To further evaluate the number of growing follicles, we also measured serum AMH levels from the three strains of PBS- and CPA-treated mice. The level of AMH in CPA-treated mice decrease by 3 days post injection in CD-1 and BALB/cJ mice, while the level of AMH steadily increased in PBS-treated CD-1 and C57BL/6J mice and constantly remained in PBS-treated BALB/cJ mice by 7 days post injection. In addition, serum AMH levels were lower in the CPA-treated group compared to the control group at 3 and 7 days post injection (Fig. 4C), contrary to previous reports (Kalich-Philosoph et al. 2013), but consistent with our finding that CPA destroyed granulosa cells in growing and antral follicles (Supplementary Fig. 1). Because the remaining healthy granulosa cells in secondary follicles would eventually proliferate and secrete AMH and the increase of secondary follicles by 7 days post injection, we observed the serum AMH levels in CPA-treated mice did not increase by day 7, especially in BALB/cJ (Fig. 4C).
CPA induces the loss of primordial oocytes through apoptosis
To test if CPA induces activation of primordial follicles by stimulating granulosa cell proliferation in primordial follicles, we performed IF assay of Ki67 on ovarian tissue sections from PD5 and 8-week-old CD-1 mice treated with 150 mg/kg CPA (Fig. 5A). The signals of Ki67 were mostly detected in granulosa cells of secondary follicles at PD5 mice and counted with four non-overlapped images from each sample. The number of Ki67-positive cells decreased by 3 days (72 h) after CPA treatment; this is in contrast to a previous report (Kalich-Philosoph et al. 2013). However, the numbers of Ki67-positive cells were comparable in PBS and CPA injected 8-week-old mice (Fig. 5A and Supplementary Fig. 3), implying that CPA does not activate primordial follicles into growing pools of follicles.
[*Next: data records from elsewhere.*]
/-- The owner's part of a request row. -/
def Instr.own (i : Instr) : Block → Answer :=
  match i with
  | .claim lk _ k => ownClaim lk k
  | .cancelClaim lk _ k => ownCancelClaim lk k
  | .release lk _ k => ownRelease lk k
  | .takeOver lk _ k => ownTakeOver lk k
  | .openGate lk _ k => ownOpenGate lk k
  | .closeGate lk _ k => ownCloseGate lk k
  | .stopGate lk _ k => ownStopGate lk k
  | .clearFault lk _ k => ownClearFault lk k
  | .setManual lk _ k => ownSetManual lk k
  | .setAuto lk _ k => ownSetAuto lk k
  | .driveGateOpen lk _ k => ownDriveGateOpen lk k
  | .driveGateClose lk _ k => ownDriveGateClose lk k
  | .driveGateHalt lk _ k => ownDriveGateHalt lk k
  | .driveSluiceCrack lk _ k => ownDriveSluiceCrack lk k
  | .driveSluiceFull lk _ k => ownDriveSluiceFull lk k
  | .driveSluiceShut lk _ k => ownDriveSluiceShut lk k
  | .transfer lk _ k => ownTransfer lk k
  | .abortTransfer lk _ k => ownAbortTransfer lk k
  | .survey _ _ c => ownSurvey c
  | .surveyAll _ _ => ownSurveyAll
  | .book lk _ registration length direction operator cls cargo => ownBook lk registration length direction operator cls cargo
  | .call lk _ side => ownCall lk side
  | .uncall lk _ side => ownUncall lk side
  | .defer _ _ v => ownDefer v
  | .advance lk _ v => ownAdvance lk v
  | .withdraw _ _ v => ownWithdraw v
  | .hold _ _ v => ownHold v
  | .unhold _ _ v => ownUnhold v
  | .rerate _ _ v => ownRerate v
  | .setSignalMode lk _ side mode => ownSetSignalMode lk side mode
  | .setAspect lk _ side aspect => ownSetAspect lk side aspect
  | .openService lk _ => ownOpenService lk
  | .endService lk _ => ownEndService lk
  | .stopAll lk _ => ownStopAll lk
  | .resume lk _ => ownResume lk
  | .configure _ _ items => ownConfigure items
  | .writeTariff _ _ i entry => ownWriteTariff i entry
  | .readTariff _ _ i => ownReadTariff i
  | .setRoot _ _ r => ownSetRoot r
  | .setWindow _ _ w enable base mask => ownSetWindow w enable base mask
  | .setFreeze _ _ f => ownSetFreeze f
  | .flushAll _ _ => ownFlushAll
  | .flushNonstanding _ _ => ownFlushNonstanding
  | .flushKey _ _ group cls cargo => ownFlushKey group cls cargo
  | .setClock _ _ seconds => ownSetClock seconds
  | .setLockageCharge _ _ w => ownSetLockageCharge w
  | .clearWriteOff _ _ => ownClearWriteOff
  | .releaseJournal _ _ seq => ownReleaseJournal seq
  | .readSection _ _ k => ownReadSection k
  | .readChamber _ _ c => ownReadChamber c
  | .readChannel _ _ c => ownReadChannel c
  | .readVessel _ _ v => ownReadVessel v
  | .readQueue _ _ side => ownReadQueue side
  | .readSignal _ _ side => ownReadSignal side
  | .readRateCache _ _ set => ownReadRateCache set
  | .readRatingState _ _ => ownReadRatingState
  | .readMeters _ _ => ownReadMeters
  | .readWriteOff _ _ => ownReadWriteOff
  | .readJournal _ _ seq => ownReadJournal seq
  | .readConfig _ _ part index => ownReadConfig part index
  | .fetchNotice lk _ => ownFetchNotice lk
  | .setNoticeLevel lk _ pairs => ownSetNoticeLevel lk pairs
  | .setUrgent lk _ slot enable kind => ownSetUrgent lk slot enable kind
  | .setLineThreshold lk _ threshold => ownSetLineThreshold lk threshold
  | .readNoticeState lk _ => ownReadNoticeState lk
  | _ => Answer.plain .unknownRequest

/-! ## Taking a request (11 R188) -/

/-- The judgement of a good frame by the Link Interface, then by its owner. -/
def judgeRequest (lk : Link) (tag code : Byte) (payload : List Byte) (b : Block) : Answer :=
  if !codeKnown code then .plain .unknownRequest b
  else if !permitted code lk then .plain .notPermitted b
  else
    match decodeRequest lk tag code payload with
    | none => .plain .badArgument b
    | some i => i.own b

/-- Whether the head request of a link can be taken (11 R188). -/
def Block.canTake (b : Block) (lk : Link) : Bool :=
  !b.resetHeld && !(b.link lk).inHand && decide ((b.link lk).replies.length < Config.replyDepth)

/-- The head of a link's request queue is taken (11 R188). -/
def Block.takeRequest (b : Block) (lk : Link) : Block :=
  if b.canTake lk then
    match (b.link lk).requests with
    | .good code tag payload :: _ => b.serve lk code tag (judgeRequest lk tag code payload)
    | .bad code tag :: _ => b.serve lk code tag (Answer.plain .badFrame)
    | [] => b
  else b

/-! ## Transactions (11 R184 to R189) -/

/-- Whether a frame is good (11 R186). -/
def goodFrame (bytes : List Byte) : Bool :=
  match bytes with
  | _ :: _ :: len :: _ => decide (len.toNat ≤ Config.maxPayload) && decide (bytes.length = len.toNat + 4) && crc8 bytes == 0
  | _ => false

/-- The request entry of a good frame. -/
def goodEntry (bytes : List Byte) : RequestEntry :=
  match bytes with
  | code :: tag :: len :: rest => .good code tag (rest.take len.toNat)
  | _ => .bad 0 0

/-- The bad-frame entry: "the first and second bytes received as request code and tag, or 0 for any byte not received" (11 R186). -/
def badEntry (bytes : List Byte) : RequestEntry := .bad (bytes.getD 0 0) (bytes.getD 1 0)

/-- A good frame reloads the lease, and recovers a LAPSED link (03 R56, R61). -/
def Lease.reload (x : Lease) : Lease :=
  { x with counter := x.period, state := if x.state = .lapsed then (if x.period = 0 then .off else .running) else x.state }

/-- The transaction byte has shifted out whole: the status byte as it stood, then `rest`; DROPPED is cleared (11 R184, R185). -/
def LinkRec.shifted (r : LinkRec) (rest : List Byte) : LinkRec := { r with out := r.statusByte :: rest, dropped := false }

/-- A frame at the tail of the request queue, or dropped when it holds three entries (11 R186). -/
def LinkRec.append (r : LinkRec) (e : RequestEntry) : LinkRec :=
  if r.requests.length < Config.requestDepth then { r with requests := r.requests ++ [e] } else { r with dropped := true }

/-- A link record at the end of a SEND that carries a frame (11 R186). -/
def LinkRec.sent (r : LinkRec) (bytes : List Byte) : LinkRec :=
  if goodFrame bytes then { r with lease := r.lease.reload }.append (goodEntry bytes) else r.append (badEntry bytes)

/-- SEND (11 R186); without a byte after the transaction byte it carries no frame (log 30). -/
def LinkRec.send (r : LinkRec) (bytes : List Byte) : LinkRec :=
  let r1 := r.shifted (List.replicate bytes.length 0)
  if bytes = [] then r1 else r1.sent bytes

/-- The payload bytes of a reply. Those of the layouts the manual does not fix are free (log 6); no payload exceeds 48 bytes (R189). -/
def Payload.toBytes (p : Payload) : List Byte :=
  match p with
  | .none => []
  | .bytes bs => bs
  | p => (Config.replyLayout p).take Config.maxPayload

/-- The bytes of a reply frame (11 R187, R189; 13 R201). -/
def ReplyFrame.bytes (f : ReplyFrame) : List Byte :=
  let payload := f.payload.toBytes
  let body := [byteOf payload.length, f.code, f.tag, byteOf f.outcome.number] ++ payload
  body ++ [crc8 body]

/-- COLLECT (11 R189): the head reply or the no-reply marker, then fill bytes; the reply goes when its check byte is shifted out whole. -/
def LinkRec.collect (r : LinkRec) (clocked : Nat) : LinkRec :=
  match r.replies with
  | [] => r.shifted ((Config.noReplyMarker :: List.replicate clocked 0).take clocked)
  | f :: rest =>
    let r1 := r.shifted ((f.bytes ++ List.replicate clocked 0).take clocked)
    if f.bytes.length ≤ clocked then { r1 with replies := rest } else r1

/-- One transaction: the transaction byte, absent when it was not shifted in whole, and the bytes after it. SEND and COLLECT are 5Eh and
C3h; after any other byte the bytes are ignored and fill bytes go out; without a whole one nothing is done (11 R184, 13 R200, log 29). -/
def LinkRec.transaction (r : LinkRec) (byte : Option Byte) (rest : List Byte) : LinkRec :=
  match byte with
  | none => { r with out := [] }
  | some x =>
    if x = Config.sendByte then r.send rest
    else if x = Config.collectByte then r.collect rest.length
    else r.shifted (List.replicate rest.length 0)

/-- A transaction on a link. While the RESET pin is held, none is answered and the data output is not driven (10 R182). -/
def Block.transact (b : Block) (lk : Link) (byte : Option Byte) (rest : List Byte) : Block :=
  b.setLink lk (if b.resetHeld then { b.link lk with out := [] } else (b.link lk).transaction byte rest)

namespace Machine

/-- SEND: the transaction byte 5Eh (13 R200), then the bytes of the frame. -/
def execSend (lk : Link) (bytes : List Byte) (s : State) : Host.Outcome State Fault Refusal :=
  s.act fun b => b.transact lk (some Config.sendByte) bytes

/-- COLLECT: the transaction byte C3h (13 R200), then `clocked` bytes, which are ignored whatever they are (11 R184), here 0. -/
def execCollect (lk : Link) (clocked : Nat) (s : State) : Host.Outcome State Fault Refusal :=
  s.act fun b => b.transact lk (some Config.collectByte) (List.replicate clocked 0)

/-- IGNORED_TRANSACTION: any transaction byte, and the bytes after it; the byte says what the transaction is (11 R184). -/
def execIgnoredTransaction (lk : Link) (byte : Option Byte) (rest : List Byte) (s : State) : Host.Outcome State Fault Refusal :=
  s.act fun b => b.transact lk byte rest

/-- REQUEST_TAKEN. -/
def execRequestTaken (lk : Link) (s : State) : Host.Outcome State Fault Refusal := s.act fun b => b.takeRequest lk

end Machine
end Sys2Proof
end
To determine whether CPA induces apoptosis in primordial oocytes and granulosa cells of growing follicles, TUNEL assays were performed on ovaries from mice treated with CPA. On day 1 post-injection of CPA, ovaries showed extensive TUNEL-positive signals, which disappeared by 7 days after CPA injection (Fig. 5B). Although most of the primordial oocytes contained TUNEL-positive signals, the signals were not limited to primordial oocytes (Fig. 5Ca). TUNEL-positive signals were also observed in granulosa cells of primary and secondary follicles (Fig. 5C, b and c) and somatic cells of the stroma (Fig. 5Cd). TUNEL-positive signals were more extensive in granulosa cells of secondary follicles, implying there was more mitotic activity in granulosa cells of those (orange arrow, Fig. 5Cc).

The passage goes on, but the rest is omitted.